Go over each line of the entries below, count those with "length", and give only the count.

-- Opening Marker --

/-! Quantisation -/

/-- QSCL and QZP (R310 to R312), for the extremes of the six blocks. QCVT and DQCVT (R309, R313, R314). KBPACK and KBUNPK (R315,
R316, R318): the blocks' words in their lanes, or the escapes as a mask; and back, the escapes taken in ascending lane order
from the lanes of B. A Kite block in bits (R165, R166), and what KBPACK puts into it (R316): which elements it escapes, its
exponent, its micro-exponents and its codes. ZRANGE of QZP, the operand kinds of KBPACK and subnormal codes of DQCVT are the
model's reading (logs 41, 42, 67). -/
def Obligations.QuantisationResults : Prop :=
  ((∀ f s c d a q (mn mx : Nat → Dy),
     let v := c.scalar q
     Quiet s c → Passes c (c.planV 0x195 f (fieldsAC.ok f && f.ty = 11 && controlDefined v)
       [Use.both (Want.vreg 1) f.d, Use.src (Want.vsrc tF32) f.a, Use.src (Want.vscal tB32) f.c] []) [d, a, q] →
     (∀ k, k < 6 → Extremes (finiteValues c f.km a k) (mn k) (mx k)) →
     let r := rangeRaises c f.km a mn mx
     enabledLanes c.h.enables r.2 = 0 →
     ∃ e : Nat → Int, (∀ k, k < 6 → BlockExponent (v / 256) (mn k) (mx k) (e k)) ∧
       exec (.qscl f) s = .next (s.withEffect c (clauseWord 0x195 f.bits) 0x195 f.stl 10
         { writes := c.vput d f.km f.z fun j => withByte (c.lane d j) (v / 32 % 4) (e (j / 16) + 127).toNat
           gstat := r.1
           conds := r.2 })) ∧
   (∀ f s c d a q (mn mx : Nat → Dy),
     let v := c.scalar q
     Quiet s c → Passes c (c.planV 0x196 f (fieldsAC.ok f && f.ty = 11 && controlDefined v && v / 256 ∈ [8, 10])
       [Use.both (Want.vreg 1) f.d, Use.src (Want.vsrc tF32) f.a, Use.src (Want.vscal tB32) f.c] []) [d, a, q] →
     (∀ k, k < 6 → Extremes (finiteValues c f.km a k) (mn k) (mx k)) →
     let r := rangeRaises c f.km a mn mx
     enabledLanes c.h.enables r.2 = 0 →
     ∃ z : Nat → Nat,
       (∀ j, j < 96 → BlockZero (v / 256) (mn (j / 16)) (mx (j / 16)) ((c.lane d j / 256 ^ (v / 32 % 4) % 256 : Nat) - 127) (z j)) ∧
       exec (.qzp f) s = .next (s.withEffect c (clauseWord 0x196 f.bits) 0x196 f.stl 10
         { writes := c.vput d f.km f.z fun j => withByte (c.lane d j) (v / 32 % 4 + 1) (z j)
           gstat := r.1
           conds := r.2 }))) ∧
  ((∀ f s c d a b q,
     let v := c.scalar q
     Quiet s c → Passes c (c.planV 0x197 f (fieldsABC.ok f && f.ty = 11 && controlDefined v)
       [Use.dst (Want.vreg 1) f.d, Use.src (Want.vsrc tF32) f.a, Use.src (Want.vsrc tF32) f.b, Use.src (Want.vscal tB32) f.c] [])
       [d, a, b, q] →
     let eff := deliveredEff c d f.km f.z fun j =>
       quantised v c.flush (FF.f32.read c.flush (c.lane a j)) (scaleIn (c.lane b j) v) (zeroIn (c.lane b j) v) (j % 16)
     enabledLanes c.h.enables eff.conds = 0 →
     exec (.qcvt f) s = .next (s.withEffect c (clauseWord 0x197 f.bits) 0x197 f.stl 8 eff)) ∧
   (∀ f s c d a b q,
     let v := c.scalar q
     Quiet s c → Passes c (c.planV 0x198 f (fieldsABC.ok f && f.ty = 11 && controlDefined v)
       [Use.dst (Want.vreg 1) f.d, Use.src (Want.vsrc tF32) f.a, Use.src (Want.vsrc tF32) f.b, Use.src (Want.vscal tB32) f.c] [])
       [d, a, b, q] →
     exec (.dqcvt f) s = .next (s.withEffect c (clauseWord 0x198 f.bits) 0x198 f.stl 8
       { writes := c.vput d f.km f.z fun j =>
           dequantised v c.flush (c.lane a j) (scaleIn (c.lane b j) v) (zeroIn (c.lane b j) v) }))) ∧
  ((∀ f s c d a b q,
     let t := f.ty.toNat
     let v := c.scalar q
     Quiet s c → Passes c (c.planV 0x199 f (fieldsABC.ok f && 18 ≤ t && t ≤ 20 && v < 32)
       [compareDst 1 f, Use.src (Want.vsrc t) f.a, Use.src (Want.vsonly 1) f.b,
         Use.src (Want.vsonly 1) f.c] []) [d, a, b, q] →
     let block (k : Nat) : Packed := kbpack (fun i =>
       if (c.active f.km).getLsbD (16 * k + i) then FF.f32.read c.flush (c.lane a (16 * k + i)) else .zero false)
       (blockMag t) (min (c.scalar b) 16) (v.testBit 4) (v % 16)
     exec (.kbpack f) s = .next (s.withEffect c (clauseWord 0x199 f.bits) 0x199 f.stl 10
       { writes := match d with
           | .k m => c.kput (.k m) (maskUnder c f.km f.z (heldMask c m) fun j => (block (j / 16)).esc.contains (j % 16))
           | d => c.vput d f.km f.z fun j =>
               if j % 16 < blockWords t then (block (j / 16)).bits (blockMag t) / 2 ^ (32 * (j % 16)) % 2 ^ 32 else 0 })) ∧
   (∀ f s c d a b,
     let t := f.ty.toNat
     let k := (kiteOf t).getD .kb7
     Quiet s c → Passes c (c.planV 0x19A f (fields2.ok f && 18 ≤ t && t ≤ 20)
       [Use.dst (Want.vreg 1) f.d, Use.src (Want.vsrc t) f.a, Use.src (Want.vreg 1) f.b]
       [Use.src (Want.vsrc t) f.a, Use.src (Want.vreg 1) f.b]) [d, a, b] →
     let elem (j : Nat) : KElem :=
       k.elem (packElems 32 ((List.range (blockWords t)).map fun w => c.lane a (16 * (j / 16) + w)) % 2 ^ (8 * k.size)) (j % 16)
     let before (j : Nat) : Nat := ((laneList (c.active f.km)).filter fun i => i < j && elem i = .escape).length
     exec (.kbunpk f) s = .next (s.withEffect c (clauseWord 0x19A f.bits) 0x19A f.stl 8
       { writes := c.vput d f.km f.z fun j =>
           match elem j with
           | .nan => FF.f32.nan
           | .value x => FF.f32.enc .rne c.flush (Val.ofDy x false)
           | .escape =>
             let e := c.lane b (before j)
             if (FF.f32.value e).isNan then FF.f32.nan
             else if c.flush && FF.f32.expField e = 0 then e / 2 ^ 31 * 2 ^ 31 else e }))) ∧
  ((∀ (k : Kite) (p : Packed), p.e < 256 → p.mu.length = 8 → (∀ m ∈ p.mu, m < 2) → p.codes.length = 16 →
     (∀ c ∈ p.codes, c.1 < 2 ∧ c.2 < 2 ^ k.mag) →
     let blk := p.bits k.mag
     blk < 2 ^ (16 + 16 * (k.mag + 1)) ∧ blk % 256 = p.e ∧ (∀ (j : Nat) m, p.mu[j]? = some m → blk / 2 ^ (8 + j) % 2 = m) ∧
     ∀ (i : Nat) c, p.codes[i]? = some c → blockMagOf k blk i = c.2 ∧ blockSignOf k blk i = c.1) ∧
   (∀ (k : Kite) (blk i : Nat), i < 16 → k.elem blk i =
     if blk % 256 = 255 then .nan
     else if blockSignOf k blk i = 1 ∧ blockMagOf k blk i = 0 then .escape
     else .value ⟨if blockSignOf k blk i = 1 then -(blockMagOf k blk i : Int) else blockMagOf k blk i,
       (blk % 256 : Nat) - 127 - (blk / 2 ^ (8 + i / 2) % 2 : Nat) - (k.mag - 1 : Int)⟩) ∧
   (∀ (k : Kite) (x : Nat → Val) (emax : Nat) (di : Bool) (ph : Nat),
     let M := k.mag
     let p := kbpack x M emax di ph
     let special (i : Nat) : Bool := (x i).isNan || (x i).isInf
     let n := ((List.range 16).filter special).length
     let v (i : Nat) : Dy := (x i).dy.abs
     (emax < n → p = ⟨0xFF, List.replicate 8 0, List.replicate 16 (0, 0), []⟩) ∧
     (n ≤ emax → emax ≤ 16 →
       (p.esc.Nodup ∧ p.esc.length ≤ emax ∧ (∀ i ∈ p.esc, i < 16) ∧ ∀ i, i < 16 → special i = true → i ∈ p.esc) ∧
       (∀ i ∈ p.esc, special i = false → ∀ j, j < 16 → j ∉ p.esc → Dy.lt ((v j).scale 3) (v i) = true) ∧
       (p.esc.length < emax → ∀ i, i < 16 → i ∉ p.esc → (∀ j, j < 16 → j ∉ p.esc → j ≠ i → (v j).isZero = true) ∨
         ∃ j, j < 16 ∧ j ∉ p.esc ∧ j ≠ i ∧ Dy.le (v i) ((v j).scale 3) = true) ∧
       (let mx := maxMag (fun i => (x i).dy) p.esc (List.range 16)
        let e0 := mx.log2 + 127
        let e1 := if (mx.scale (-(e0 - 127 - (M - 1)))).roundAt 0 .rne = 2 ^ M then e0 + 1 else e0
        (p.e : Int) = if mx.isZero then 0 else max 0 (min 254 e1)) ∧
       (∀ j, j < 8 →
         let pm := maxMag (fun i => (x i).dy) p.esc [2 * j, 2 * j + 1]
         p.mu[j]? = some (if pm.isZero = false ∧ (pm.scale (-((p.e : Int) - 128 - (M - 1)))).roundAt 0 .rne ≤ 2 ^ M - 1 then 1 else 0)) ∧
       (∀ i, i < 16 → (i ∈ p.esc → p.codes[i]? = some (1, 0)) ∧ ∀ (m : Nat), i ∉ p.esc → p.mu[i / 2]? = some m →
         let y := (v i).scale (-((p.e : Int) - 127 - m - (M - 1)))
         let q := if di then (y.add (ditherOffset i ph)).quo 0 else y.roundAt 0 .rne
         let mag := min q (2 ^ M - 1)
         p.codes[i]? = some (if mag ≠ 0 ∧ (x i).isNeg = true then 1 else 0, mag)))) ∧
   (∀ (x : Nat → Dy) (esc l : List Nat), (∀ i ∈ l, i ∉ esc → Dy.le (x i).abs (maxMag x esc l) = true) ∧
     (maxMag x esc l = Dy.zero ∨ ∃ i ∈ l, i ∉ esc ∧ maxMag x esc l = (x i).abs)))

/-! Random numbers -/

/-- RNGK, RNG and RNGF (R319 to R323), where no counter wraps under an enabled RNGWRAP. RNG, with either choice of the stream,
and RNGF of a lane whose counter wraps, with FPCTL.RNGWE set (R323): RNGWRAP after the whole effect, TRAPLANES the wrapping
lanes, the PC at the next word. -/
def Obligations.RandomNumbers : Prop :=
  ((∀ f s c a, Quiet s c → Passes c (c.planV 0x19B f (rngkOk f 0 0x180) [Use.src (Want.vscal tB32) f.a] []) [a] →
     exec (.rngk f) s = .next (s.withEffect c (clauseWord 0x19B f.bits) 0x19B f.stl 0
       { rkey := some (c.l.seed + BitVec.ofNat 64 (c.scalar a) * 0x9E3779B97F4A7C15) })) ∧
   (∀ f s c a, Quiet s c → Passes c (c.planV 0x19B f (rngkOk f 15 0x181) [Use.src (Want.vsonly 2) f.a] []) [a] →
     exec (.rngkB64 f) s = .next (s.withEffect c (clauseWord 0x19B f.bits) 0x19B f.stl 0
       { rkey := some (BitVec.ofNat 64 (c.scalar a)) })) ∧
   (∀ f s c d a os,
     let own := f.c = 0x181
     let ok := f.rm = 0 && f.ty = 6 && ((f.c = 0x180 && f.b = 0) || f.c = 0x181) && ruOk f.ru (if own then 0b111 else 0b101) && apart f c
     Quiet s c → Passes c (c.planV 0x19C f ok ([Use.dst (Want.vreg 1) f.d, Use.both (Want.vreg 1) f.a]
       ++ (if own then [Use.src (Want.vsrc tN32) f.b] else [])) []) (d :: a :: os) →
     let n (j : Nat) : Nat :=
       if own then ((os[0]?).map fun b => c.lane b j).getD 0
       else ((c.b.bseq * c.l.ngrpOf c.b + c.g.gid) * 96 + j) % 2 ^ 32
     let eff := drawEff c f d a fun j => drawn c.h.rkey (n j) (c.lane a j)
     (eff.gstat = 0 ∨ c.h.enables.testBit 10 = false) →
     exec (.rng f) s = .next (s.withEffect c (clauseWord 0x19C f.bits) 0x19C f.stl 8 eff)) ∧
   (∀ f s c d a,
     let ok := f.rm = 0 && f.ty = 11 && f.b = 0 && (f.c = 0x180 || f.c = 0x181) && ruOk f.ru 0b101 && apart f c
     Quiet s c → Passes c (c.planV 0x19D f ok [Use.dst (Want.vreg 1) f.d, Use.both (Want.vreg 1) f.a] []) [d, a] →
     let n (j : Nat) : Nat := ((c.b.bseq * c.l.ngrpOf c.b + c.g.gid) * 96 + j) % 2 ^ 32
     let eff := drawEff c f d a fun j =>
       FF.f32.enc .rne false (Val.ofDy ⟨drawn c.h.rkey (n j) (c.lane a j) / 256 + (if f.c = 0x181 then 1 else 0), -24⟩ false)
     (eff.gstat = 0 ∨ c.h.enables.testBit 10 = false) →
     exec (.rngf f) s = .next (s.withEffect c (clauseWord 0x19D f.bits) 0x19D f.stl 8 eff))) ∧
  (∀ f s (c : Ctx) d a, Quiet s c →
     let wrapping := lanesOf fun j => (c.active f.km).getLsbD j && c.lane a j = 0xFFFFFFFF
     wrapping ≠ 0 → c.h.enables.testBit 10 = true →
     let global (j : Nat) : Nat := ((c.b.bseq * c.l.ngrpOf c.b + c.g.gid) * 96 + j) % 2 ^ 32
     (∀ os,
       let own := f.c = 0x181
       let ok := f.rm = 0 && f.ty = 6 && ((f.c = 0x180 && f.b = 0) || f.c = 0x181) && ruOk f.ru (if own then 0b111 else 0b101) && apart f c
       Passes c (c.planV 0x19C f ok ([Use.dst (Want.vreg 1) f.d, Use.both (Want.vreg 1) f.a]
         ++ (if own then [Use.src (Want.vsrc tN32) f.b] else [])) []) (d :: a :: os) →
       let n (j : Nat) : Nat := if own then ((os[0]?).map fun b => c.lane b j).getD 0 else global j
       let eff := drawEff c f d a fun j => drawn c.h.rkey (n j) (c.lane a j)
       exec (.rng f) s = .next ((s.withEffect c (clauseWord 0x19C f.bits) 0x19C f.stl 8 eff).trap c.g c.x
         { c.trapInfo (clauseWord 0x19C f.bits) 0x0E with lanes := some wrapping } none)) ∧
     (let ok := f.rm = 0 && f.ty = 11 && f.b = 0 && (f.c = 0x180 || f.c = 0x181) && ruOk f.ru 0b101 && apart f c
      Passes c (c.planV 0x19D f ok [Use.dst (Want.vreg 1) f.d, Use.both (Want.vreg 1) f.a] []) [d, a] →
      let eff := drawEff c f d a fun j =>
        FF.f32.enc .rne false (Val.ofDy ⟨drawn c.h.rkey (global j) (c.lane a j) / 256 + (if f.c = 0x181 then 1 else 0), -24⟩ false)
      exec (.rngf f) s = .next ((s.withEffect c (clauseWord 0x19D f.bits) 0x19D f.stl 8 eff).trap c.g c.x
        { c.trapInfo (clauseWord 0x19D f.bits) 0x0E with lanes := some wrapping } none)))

-- Closing Marker --
-- Opening Marker --

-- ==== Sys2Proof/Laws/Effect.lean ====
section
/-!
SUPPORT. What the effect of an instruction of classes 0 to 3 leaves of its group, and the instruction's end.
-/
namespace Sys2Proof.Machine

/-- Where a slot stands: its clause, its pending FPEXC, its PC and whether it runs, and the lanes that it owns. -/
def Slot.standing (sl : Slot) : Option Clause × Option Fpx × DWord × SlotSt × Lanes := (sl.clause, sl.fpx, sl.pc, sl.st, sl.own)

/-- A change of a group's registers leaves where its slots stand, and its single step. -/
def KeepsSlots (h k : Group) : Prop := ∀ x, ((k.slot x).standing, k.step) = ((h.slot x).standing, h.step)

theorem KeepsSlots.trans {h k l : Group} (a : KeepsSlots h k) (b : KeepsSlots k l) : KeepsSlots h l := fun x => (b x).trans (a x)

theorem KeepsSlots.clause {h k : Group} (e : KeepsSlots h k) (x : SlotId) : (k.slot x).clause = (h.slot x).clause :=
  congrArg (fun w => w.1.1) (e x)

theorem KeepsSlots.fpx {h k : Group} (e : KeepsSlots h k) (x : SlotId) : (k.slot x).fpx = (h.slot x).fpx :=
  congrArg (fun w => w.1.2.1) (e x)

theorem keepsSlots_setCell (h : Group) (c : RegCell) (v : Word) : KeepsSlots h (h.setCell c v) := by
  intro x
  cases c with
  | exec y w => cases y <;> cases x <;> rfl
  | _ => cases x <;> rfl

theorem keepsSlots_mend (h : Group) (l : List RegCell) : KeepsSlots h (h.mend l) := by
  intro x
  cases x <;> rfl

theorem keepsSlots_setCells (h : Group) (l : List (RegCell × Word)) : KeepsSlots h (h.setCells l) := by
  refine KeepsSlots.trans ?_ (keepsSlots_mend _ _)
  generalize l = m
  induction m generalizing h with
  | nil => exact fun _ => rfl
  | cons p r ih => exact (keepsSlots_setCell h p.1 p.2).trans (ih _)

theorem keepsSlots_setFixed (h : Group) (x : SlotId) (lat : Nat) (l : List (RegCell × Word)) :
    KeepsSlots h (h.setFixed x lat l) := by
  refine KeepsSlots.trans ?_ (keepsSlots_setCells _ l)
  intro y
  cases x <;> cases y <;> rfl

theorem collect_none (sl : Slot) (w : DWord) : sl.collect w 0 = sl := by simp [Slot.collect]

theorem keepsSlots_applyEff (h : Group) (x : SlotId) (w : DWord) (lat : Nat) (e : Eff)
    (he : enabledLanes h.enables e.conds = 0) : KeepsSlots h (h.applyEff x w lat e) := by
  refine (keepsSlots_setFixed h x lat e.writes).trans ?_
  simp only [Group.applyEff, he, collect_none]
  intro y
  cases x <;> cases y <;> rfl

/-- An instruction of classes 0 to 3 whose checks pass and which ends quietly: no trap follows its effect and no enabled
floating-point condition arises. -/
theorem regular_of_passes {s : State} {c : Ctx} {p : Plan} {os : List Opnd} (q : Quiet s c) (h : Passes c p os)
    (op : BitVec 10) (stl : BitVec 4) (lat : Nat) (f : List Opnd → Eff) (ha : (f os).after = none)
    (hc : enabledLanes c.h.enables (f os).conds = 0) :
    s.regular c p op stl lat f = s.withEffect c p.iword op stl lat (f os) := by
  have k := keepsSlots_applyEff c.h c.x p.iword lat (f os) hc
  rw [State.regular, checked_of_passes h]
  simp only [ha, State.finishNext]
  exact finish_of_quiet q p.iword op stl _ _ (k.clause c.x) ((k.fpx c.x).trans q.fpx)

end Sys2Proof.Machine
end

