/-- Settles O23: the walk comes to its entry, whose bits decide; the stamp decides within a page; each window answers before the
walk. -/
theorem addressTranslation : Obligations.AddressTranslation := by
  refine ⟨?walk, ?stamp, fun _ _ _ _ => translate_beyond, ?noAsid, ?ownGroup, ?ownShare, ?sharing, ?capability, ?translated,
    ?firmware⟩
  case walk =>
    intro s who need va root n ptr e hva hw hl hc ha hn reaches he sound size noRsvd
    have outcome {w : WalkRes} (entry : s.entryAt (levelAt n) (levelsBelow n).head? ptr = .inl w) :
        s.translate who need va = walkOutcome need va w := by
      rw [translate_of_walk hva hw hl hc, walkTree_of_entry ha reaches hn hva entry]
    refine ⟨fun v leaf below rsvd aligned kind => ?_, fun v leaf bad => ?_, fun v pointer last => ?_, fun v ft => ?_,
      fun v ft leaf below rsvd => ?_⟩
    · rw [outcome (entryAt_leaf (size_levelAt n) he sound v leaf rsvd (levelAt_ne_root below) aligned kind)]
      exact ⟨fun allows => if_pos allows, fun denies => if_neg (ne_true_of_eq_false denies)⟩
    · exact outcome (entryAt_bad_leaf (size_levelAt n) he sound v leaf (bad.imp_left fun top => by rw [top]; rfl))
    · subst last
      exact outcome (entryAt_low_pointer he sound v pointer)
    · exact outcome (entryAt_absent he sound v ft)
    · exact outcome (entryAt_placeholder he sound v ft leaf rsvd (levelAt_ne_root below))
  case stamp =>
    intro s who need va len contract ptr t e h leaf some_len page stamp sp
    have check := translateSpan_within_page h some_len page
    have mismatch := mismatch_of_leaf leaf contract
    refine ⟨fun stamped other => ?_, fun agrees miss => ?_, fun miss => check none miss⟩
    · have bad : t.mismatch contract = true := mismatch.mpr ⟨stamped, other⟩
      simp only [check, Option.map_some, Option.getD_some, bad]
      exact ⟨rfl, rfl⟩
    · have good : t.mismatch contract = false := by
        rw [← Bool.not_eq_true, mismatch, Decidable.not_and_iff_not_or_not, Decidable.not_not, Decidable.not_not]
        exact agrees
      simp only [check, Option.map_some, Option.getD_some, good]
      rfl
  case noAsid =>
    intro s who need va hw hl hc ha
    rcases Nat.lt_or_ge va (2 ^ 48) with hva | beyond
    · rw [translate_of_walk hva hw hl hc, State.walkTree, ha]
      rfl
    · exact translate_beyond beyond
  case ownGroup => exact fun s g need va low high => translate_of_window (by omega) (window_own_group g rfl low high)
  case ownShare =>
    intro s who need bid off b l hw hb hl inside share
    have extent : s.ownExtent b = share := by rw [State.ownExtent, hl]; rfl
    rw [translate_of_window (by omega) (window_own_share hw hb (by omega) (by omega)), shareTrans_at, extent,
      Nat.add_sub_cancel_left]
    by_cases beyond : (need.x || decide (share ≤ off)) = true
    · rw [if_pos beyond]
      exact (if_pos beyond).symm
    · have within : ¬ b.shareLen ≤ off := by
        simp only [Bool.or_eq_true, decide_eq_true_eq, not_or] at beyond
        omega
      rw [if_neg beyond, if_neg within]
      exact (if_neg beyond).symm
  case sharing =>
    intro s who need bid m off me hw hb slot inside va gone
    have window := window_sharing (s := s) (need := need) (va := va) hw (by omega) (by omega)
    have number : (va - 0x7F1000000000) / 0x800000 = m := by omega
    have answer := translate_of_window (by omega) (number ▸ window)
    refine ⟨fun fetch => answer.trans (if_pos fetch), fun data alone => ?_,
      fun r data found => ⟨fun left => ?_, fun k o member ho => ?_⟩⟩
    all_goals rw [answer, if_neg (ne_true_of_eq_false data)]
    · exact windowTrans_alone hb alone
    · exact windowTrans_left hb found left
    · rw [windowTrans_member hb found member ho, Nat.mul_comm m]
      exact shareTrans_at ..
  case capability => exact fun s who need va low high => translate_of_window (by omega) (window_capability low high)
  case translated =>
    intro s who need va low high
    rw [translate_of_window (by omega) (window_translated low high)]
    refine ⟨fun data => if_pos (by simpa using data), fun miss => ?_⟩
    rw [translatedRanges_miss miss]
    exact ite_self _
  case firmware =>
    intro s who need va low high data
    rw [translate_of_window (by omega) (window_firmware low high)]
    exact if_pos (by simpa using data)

-- Closing Marker --

### TASK RESPONSE:
5